Hyundai marks its fourth consecutive year as a Super Bowl advertiser by deprogramming 100 million Americans tuned in to watch the game. Both Elantra spots, themed "Snap Out of It," stem from the same campaign that originated during the AFC Championship Game, but offer two distinct interpretations.

"Hypnotized" features everyday driving imagery interlaced with the rhythmic staccato placement of title cards asking: "Have we been hypnotized to believe compact cars are good enough?" The spot questions the idea that compact cars are as good as they can be, and suggests consumers in turn question how that belief has become so ingrained in our culture. Long-held beliefs softened by the first spot are then confronted directly with the second, called "Deprogramming," which seeks to hypnotize 100 million viewers simultaneously through a kaleidoscope of graphics featuring compact car stereotypes paired with a soothing voiceover declaring, among other things, "compact cars can be more." Once the viewer is fully entranced, the voice calmly brings them back to reality saying, "Snap out of it, man." After the Elantra reveal, look for Hyundai to play further off viewers lulled into therapeutic susceptibility with a light-hearted nod to New Age empowerment.

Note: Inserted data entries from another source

/-- R63, R62: what a channel's lane is given in a frame is its tap `S.fbDelay` frames later, whatever the
host puts on the bus in between. -/
def Obligations.FeedbackComesBackAfterDelay : Prop :=
  ∀ (s : State) (b : Memory) (rest : List Memory) (c : Fin 8), s.inst.run = true → c < s.inst.n →
    s.inst.fbW < s.cfg.fbBufSize → 1 ≤ s.inst.fbDelay → s.inst.fbDelay < s.cfg.fbBufSize →
    rest.length + 1 = s.inst.fbDelay →
    ∃ t u, frames [b] s = some t ∧ frames (b :: rest) s = some u ∧
      fbTap u.cfg c u.inst = memRead t.inst.fb (s.inst.fbW * s.inst.n + c)

/-- R182, R65, R66: the delayed sample of a frame is the mix that entered the limiter `S.laLen` frames
before, for `1 <= S.laLen < LA_BUF_SIZE`, whatever enters in that frame. -/
def Obligations.MixLeavesAfterLookahead : Prop :=
  ∀ (s : State) (b : Memory) (rest : List Memory) (x y : NumVal), s.inst.run = true →
    Memory.wf s.inst.la = true → s.inst.laW < s.cfg.laBufSize → 1 ≤ s.inst.laLen →
    s.inst.laLen < s.cfg.laBufSize → rest.length + 1 = s.inst.laLen →
    ∃ u, frames (b :: rest) s = some u ∧
      laRead u.cfg 0 (laWrite x y u.inst) = (preLimit s.cfg b s.inst).l ∧
      laRead u.cfg 1 (laWrite x y u.inst) = (preLimit s.cfg b s.inst).r

/-- R66, R182, R298: with a lookahead of the whole buffer the delayed sample is the one just written. -/
def Obligations.WholeBufferLookaheadHasNoDelay : Prop :=
  ∀ (C : Cfg) (i : Instance) (x y : NumVal), Memory.wf i.la = true → i.laW < C.laBufSize →
    i.laLen = C.laBufSize → laRead C 0 (laWrite x y i) = x ∧ laRead C 1 (laWrite x y i) = y

/-- R192: while the envelope does not exceed the threshold and the gain is 1 after step 6, the limiter is
a pure delay, in exact arithmetic. -/
def Obligations.TransparentLimiterIsADelay : Prop :=
  ∀ (C : Cfg) (a : Stereo), C.arith = .exactReals → (limit C a).inst.gr = .rat 1 →
    exactLe (limit C a).inst.env a.inst.thr = true →
    (limit C a).l = laRead C 0 (laWrite a.l a.r a.inst) ∧
    (limit C a).r = laRead C 1 (laWrite a.l a.r a.inst)

/-- R148: with an effective feedback amount of 0 the channel is an exact passthrough, in exact
arithmetic, whatever the filter gives. -/
def Obligations.ZeroFeedbackIsPassthrough : Prop :=
  ∀ x y : NumVal, fbSum exactOps x y (.rat 0) = x

/-- R62: the feedback read slot is `(S.fbW - S.fbDelay) mod FB_BUF_SIZE`, and it is never the write slot;
R65: the lookahead read slot likewise, and it is the write slot exactly when the length is the whole
buffer. -/
def Obligations.RingReadSlots : Prop :=
  ∀ size w d : Nat, w < size → 1 ≤ d → d ≤ size →
    ((ringRead size w d : Int) = ((w : Int) - d) % size) ∧ (ringRead size w d = w ↔ d = size)

/-! ### The arithmetic of the signal path -/

/-- R14: exact arithmetic on the machine's carrier computes the real operations, and its comparisons are
the order of the real numbers, for every two values. -/
def Obligations.ExactArithmeticIsReal : Prop :=
  ∀ a b : NumVal, realValue (exactAdd a b) = realValue a + realValue b ∧
    realValue (exactSub a b) = realValue a - realValue b ∧
    realValue (exactMul a b) = realValue a * realValue b ∧
    realValue (exactDiv a b) = realValue a / realValue b ∧
    realValue (exactMax a b) = max (realValue a) (realValue b) ∧
    realValue (exactAbs a) = |realValue a| ∧ realValue (exactTanh a) = Real.tanh (realValue a) ∧
    realValue (exactCos a) = Real.cos (realValue a) ∧
    realValue (exactSin a) = Real.sin (realValue a) ∧
    realValue (exactExp a) = Real.exp (realValue a) ∧
    (exactLt a b = true ↔ realValue a < realValue b) ∧
    (exactLe a b = true ↔ realValue a ≤ realValue b) ∧ (exactEq a b = true ↔ realValue a = realValue b)

/-- R121, R143, R144, R160, R171: the micro-operations without a comparison, computed by the machine in
exact arithmetic, have the values of the rules' formulas, written out over the reals. -/
def Obligations.MicroOperationsMatchReals : Prop :=
  ∀ a b c d : NumVal,
    realValue (smooth exactOps a b c) = realValue b + realValue a * (realValue c - realValue b) ∧
    realValue (dcOut exactOps a b c d) = (realValue d - realValue b) + realValue a * realValue c ∧
    realValue (fbSum exactOps a b c) = realValue a + realValue b * realValue c ∧
    realValue (pan exactOps a).1 = Real.cos ((realValue a + 100) / 200 * (Real.pi / 2)) ∧
    realValue (pan exactOps a).2 = Real.sin ((realValue a + 100) / 200 * (Real.pi / 2)) ∧
    realValue (satSoft exactOps a) = Real.tanh (realValue a)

"We love the Super Bowl's ability to transform over 100 million Americans into advertising aficionados, so we went with a playful theme that ties a marketing-driven conspiracy theory to our fresh take on the compact car segment, the 40-mpg Elantra," said John Krafcik, president and CEO, Hyundai Motor America. "Building from the first two Elantra ads in the AFC Championship Game, and 10 viral spots online right now, the Super Bowl shifts the campaign into top gear with what may be the biggest group therapy hypnosis session ever attempted."

Hyundai will round out its Super Bowl appearance with a third spot starring the 2011 Sonata Hybrid which highlights Hyundai's commitment to innovation. The ad, titled "Anachronistic City," shows a variety of early-generation devices – all innovative in their time –to convey that, while Sonata is not the first hybrid to the market, it is a sophisticated evolution of hybrid technology and a smart challenger of conventional, early-generation hybrids. The Sonata Hybrid spot will run in the fourth quarter.

All three Super Bowl commercials feature Hyundai's 2011 "New Thinking, New Possibilities" brand vision. Innocean Worldwide Americas, Hyundai's agency of record, is responsible for all creative. To view Hyundai's Super Bowl ads, please visit, www.hyundainews.com/Media_Kits/Video_Clips/.

The 2011 Elantra sets the bar in the compact sedan category offering modern design, outstanding fuel economy, loads of comfort and convenience features at a low starting price of $14,830. Unique in the compact car segment, every 2011 Elantra sedan has a 40-mpg highway fuel economy rating, with no extra-cost fuel economy packages required.

Sonata Hybrid delivers a segment-leading 40-mpg highway fuel economy rating, higher than any other mid-size sedan, hybrid or non-hybrid. In city driving, Sonata Hybrid delivers 35 mpg, yielding a 37 mpg combined city/highway rating from the EPA. Sonata Hybrid's fuel economy is powered by the industry's first application of third-generation lithium polymer batteries which are more space efficient, lighter weight and offer higher energy density than existing nickel-metal hydride and pending lithium-ion applications.